→ **WHAT YOU NEED TO DO**:
Starting at the line that holds "0x8C | .violMmio => 0x8D" and stopping at the line that holds "0x58 | .ldrReserve => 0x59", restate the records below word for word, with both of those lines included.

→ **RAW DATA**:

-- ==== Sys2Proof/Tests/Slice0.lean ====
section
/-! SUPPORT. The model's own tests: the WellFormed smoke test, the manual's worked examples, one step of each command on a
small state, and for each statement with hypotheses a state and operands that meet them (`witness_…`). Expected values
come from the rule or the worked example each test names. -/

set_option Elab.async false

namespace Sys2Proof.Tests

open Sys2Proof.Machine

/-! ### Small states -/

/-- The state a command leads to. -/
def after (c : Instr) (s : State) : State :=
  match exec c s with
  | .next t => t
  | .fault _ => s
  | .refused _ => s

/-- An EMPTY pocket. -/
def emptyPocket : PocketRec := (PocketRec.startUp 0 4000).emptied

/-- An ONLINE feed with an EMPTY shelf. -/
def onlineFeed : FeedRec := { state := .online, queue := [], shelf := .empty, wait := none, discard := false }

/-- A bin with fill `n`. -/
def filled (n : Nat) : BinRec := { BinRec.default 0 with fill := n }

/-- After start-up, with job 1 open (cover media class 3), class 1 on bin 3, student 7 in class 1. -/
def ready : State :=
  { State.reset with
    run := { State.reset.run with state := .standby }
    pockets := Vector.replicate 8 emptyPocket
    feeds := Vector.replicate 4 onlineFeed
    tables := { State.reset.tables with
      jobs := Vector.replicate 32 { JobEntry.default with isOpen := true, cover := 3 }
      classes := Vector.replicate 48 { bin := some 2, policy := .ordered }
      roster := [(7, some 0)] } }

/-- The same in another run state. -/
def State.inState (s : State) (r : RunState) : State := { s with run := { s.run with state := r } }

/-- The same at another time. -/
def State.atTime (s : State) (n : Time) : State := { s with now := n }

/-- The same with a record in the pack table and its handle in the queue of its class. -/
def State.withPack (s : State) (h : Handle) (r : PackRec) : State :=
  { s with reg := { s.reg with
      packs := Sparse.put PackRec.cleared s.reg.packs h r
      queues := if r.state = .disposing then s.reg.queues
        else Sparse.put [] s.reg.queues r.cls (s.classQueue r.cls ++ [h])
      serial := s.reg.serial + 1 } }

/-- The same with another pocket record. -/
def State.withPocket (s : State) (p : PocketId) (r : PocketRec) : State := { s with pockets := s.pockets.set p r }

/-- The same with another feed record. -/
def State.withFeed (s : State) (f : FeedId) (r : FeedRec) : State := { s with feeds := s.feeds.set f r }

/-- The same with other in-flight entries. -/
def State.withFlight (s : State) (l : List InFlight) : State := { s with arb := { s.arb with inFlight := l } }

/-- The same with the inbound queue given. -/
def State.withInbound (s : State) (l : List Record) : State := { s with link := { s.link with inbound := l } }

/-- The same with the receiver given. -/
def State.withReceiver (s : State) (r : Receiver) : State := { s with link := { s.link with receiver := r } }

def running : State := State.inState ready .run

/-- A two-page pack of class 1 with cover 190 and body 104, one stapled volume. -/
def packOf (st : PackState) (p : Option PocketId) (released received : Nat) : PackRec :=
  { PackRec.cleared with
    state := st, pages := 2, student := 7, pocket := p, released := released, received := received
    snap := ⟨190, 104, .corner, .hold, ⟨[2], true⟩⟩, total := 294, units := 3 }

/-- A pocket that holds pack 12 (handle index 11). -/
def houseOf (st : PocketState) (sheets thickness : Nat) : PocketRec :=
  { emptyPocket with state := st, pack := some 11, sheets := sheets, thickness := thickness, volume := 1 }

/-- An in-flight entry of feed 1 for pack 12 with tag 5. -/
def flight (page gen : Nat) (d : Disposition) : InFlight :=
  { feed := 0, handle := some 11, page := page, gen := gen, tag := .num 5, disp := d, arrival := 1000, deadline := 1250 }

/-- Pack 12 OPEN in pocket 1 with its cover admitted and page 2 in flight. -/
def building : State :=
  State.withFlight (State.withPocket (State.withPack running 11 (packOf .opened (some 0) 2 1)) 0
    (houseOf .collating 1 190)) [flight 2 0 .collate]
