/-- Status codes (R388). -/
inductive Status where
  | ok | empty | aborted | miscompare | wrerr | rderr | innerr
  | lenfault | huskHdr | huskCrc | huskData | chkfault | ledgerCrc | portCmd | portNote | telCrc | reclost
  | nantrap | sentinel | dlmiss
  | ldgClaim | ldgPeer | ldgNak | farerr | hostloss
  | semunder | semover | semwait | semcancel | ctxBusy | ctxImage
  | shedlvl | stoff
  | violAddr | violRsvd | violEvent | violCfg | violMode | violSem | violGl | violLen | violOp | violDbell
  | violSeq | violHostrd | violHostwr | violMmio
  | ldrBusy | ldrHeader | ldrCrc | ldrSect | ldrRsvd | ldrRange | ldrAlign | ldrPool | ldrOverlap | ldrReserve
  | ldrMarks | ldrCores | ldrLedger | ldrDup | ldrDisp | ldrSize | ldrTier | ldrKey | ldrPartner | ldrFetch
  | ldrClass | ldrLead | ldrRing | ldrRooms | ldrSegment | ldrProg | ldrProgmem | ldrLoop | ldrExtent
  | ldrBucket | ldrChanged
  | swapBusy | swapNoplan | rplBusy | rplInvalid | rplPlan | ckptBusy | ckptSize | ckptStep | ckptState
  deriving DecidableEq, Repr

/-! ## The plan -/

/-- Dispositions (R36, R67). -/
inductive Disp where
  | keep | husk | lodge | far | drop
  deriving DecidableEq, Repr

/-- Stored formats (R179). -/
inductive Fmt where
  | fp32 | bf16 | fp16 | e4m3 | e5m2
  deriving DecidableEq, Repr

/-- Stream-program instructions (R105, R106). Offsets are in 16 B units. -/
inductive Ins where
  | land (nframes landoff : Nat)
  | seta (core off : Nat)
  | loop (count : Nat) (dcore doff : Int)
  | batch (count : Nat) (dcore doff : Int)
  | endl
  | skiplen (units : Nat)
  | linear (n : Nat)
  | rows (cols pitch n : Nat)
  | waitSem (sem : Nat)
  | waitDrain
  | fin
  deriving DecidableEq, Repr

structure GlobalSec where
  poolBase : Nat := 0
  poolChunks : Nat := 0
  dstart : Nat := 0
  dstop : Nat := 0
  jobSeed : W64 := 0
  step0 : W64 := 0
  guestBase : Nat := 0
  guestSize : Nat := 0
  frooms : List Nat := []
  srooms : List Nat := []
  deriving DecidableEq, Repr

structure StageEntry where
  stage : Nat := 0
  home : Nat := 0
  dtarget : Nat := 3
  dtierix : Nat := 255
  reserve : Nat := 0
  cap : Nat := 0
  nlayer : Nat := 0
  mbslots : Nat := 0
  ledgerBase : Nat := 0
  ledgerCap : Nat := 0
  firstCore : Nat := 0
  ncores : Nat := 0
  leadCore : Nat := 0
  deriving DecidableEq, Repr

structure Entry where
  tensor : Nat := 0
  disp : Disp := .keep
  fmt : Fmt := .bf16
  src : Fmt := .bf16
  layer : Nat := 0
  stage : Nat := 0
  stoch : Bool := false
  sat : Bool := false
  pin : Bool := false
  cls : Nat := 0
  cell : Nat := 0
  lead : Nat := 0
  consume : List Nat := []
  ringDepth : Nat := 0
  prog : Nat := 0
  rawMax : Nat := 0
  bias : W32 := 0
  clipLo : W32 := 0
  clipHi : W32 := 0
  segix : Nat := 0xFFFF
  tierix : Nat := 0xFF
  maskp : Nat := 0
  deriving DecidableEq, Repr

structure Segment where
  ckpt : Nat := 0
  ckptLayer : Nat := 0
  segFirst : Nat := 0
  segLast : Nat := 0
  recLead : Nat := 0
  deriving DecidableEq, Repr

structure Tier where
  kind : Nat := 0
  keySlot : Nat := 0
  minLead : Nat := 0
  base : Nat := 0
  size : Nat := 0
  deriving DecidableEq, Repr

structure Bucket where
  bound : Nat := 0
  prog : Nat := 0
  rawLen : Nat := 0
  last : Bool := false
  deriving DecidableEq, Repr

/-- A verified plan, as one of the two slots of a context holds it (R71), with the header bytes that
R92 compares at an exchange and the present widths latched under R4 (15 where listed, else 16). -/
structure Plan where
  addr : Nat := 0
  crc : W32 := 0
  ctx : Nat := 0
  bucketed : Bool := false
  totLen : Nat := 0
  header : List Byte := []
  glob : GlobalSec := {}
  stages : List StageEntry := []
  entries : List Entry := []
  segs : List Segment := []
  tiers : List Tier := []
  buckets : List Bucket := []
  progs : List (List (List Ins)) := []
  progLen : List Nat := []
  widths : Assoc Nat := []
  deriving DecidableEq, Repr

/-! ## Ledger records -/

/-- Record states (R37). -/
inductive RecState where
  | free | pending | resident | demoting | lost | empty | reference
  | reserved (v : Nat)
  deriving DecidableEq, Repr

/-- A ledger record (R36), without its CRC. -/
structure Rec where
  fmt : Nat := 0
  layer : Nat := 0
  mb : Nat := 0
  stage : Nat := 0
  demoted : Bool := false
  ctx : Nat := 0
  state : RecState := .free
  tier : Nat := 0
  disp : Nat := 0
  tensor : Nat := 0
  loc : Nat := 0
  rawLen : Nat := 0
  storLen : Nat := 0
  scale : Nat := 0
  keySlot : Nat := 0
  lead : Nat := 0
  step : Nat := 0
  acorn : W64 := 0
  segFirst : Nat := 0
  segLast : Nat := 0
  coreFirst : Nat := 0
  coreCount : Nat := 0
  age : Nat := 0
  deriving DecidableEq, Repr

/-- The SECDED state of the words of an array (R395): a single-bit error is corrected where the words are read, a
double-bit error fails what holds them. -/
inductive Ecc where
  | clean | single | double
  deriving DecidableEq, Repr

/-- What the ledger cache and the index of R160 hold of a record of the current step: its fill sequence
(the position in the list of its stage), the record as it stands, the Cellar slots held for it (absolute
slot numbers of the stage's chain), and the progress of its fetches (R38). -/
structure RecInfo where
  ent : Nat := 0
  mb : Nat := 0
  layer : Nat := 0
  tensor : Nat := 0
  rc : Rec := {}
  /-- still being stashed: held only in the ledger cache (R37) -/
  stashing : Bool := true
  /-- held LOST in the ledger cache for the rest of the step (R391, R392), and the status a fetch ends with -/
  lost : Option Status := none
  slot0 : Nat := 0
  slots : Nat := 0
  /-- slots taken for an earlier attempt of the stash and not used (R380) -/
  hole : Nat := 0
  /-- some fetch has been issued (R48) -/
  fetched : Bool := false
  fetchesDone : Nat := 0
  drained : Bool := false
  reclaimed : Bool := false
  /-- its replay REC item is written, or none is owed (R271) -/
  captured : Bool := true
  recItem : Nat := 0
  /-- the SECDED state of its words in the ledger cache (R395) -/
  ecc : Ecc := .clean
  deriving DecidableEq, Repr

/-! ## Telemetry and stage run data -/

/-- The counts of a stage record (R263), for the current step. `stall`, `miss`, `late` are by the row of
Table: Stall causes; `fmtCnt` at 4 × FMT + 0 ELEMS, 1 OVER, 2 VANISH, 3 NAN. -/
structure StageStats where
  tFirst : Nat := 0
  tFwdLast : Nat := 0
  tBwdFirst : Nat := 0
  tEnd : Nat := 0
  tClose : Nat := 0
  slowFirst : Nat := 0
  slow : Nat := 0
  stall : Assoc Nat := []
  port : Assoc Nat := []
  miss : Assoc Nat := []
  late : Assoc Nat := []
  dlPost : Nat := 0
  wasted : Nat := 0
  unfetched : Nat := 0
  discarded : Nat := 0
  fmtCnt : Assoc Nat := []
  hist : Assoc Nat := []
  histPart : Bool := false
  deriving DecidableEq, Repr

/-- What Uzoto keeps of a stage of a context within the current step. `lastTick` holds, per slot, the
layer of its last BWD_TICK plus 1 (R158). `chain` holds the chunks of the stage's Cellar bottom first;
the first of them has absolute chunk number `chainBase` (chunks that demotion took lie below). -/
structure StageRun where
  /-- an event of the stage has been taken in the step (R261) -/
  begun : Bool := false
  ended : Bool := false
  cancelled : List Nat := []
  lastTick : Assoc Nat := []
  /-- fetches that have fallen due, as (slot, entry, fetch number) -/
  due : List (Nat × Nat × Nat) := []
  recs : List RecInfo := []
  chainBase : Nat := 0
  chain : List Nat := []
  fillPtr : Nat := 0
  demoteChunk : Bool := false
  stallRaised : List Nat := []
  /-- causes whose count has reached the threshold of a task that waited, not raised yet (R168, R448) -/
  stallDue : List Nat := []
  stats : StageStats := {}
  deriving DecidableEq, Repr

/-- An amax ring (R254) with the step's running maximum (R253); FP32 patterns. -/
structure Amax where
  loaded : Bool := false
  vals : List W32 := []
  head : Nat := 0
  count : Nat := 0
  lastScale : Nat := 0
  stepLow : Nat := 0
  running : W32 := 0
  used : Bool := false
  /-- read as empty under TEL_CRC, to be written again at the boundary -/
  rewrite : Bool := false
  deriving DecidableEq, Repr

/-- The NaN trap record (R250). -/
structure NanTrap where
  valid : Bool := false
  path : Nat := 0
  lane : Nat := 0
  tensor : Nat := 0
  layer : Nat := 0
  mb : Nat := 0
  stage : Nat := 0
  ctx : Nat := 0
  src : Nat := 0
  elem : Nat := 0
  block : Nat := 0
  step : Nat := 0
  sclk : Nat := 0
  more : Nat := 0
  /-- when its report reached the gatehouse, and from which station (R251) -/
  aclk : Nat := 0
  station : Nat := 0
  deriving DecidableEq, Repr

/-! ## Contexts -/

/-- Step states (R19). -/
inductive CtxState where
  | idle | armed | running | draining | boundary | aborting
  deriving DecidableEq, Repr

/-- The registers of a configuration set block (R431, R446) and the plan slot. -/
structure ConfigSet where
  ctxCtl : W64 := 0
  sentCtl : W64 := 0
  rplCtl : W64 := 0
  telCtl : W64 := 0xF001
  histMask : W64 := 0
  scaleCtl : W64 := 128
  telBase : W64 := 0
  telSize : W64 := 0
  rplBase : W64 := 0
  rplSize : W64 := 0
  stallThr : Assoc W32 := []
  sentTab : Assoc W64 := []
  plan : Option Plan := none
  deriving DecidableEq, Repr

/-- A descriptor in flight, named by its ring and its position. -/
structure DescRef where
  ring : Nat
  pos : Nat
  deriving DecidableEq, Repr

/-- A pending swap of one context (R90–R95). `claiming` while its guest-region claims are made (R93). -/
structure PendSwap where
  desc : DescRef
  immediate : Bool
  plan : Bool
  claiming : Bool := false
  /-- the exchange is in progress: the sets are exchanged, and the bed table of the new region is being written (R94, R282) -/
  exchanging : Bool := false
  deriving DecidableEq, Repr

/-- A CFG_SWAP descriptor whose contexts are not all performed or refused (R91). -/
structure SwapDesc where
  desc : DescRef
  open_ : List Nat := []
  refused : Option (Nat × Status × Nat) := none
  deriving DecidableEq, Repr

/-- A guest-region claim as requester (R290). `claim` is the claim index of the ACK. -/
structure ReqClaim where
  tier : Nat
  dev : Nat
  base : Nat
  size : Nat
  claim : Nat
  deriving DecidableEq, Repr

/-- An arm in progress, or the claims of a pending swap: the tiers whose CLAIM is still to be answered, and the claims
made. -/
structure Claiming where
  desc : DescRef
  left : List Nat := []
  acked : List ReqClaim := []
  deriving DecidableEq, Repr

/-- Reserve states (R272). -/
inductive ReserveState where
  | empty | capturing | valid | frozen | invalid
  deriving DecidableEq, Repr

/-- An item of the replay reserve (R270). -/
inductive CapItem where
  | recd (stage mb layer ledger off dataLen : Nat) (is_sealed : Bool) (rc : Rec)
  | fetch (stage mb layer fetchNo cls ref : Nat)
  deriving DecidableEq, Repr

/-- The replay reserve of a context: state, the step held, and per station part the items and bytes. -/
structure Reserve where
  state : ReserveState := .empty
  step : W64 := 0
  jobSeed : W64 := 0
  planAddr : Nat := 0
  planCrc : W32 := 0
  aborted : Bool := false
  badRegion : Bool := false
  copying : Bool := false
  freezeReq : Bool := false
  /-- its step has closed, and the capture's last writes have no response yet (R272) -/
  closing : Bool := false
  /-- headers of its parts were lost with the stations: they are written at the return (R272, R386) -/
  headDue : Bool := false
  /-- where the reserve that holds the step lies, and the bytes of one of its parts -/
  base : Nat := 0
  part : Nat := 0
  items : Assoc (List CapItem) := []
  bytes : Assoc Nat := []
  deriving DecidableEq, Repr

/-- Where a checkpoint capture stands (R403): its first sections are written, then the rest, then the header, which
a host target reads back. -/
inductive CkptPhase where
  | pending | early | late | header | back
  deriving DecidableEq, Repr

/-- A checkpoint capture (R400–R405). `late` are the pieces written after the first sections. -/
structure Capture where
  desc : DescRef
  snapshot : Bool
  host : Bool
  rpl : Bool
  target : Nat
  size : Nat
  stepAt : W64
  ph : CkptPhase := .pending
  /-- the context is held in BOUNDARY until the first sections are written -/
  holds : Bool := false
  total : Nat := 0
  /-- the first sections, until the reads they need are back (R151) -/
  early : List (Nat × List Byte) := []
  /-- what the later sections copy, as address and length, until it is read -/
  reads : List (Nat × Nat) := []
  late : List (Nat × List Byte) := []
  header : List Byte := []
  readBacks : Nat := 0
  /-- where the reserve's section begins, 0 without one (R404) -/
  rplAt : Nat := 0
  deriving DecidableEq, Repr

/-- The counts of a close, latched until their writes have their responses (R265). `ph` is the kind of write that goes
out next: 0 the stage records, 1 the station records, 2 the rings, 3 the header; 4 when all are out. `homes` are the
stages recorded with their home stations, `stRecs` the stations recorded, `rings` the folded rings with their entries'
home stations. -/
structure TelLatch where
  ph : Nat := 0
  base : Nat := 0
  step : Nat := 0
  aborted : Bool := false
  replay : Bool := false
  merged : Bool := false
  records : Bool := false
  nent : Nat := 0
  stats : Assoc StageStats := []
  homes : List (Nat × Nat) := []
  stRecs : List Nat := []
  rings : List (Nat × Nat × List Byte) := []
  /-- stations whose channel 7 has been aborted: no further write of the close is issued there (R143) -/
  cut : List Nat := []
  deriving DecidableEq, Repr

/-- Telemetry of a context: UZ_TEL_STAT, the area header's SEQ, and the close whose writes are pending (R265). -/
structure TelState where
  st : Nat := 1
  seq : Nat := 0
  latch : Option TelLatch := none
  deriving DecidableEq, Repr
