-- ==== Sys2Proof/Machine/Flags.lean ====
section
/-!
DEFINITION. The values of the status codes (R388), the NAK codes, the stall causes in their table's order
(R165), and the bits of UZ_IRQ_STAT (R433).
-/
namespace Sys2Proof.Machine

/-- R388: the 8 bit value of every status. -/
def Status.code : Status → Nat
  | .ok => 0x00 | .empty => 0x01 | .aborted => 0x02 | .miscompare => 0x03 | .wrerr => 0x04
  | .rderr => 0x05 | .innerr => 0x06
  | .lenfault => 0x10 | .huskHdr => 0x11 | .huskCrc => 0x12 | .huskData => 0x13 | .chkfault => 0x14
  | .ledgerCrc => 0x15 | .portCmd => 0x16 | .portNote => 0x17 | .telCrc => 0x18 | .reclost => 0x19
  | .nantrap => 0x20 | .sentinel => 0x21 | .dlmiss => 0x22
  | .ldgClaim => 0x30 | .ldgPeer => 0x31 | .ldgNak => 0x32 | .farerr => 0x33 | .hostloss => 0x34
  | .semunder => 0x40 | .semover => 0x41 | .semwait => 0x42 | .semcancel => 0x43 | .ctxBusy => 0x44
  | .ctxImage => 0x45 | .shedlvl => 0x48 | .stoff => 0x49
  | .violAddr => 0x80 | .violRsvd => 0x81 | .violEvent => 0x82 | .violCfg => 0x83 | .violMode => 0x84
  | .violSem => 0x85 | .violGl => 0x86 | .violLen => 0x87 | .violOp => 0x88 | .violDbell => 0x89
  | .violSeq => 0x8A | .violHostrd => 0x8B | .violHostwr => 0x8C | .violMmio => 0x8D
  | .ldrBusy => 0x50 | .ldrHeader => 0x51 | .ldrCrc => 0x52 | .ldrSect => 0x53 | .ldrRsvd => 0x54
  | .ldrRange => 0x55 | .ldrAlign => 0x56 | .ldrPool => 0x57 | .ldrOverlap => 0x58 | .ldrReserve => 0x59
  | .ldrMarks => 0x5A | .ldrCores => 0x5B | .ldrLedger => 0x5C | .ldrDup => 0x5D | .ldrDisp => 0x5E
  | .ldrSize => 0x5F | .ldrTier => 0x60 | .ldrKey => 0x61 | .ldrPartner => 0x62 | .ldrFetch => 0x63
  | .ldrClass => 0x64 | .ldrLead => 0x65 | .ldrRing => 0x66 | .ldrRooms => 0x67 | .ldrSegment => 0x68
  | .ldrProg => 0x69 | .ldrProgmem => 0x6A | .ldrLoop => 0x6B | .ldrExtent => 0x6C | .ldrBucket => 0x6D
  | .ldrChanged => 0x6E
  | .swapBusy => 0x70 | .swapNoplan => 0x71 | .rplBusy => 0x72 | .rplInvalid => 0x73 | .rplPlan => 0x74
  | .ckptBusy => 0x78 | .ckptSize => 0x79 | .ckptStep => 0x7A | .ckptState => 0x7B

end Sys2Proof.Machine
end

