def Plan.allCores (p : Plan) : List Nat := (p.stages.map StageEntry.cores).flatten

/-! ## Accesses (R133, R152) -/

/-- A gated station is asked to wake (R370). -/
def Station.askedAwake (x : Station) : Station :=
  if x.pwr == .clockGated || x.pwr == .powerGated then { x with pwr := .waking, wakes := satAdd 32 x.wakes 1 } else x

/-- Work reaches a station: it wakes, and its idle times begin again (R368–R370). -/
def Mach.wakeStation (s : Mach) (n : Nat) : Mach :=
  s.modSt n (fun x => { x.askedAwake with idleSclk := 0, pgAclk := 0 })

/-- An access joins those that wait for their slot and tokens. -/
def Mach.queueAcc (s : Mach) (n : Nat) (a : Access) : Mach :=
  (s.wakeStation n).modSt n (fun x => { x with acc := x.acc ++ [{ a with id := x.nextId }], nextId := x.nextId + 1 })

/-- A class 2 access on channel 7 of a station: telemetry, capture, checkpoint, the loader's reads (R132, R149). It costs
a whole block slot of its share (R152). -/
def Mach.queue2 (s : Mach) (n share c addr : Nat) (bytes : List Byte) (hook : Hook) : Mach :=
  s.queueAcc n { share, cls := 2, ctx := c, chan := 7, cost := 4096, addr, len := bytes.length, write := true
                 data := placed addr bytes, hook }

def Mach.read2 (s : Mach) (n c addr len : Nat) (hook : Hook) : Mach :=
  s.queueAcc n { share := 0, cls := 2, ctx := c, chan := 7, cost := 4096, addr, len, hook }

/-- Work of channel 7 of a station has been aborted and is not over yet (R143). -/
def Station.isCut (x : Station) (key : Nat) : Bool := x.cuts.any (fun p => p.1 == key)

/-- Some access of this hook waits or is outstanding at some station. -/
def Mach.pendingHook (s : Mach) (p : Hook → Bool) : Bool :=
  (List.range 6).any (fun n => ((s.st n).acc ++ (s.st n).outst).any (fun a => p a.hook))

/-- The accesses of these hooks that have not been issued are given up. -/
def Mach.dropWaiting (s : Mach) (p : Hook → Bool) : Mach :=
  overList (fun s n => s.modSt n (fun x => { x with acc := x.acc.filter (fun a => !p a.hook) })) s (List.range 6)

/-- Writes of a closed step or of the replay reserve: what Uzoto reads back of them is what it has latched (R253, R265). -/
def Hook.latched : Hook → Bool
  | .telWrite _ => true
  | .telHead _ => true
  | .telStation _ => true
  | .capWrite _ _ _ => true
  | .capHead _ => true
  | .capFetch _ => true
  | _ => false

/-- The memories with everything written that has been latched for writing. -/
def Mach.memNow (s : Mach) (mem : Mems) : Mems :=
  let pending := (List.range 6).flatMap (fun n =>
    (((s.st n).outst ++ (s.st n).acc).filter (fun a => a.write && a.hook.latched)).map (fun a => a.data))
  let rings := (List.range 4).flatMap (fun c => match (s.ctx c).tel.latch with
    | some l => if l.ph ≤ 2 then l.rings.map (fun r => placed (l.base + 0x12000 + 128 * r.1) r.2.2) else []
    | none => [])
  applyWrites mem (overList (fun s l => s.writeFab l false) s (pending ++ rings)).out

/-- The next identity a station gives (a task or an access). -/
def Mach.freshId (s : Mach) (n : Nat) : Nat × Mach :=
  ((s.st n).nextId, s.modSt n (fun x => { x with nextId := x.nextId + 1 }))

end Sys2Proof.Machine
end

→ **EXERCISE ANSWER**:
  | .violSeq => 0x8A | .violHostrd => 0x8B | .violHostwr => 0x8C | .violMmio => 0x8D
  | .ldrBusy => 0x50 | .ldrHeader => 0x51 | .ldrCrc => 0x52 | .ldrSect => 0x53 | .ldrRsvd => 0x54
  | .ldrRange => 0x55 | .ldrAlign => 0x56 | .ldrPool => 0x57 | .ldrOverlap => 0x58 | .ldrReserve => 0x59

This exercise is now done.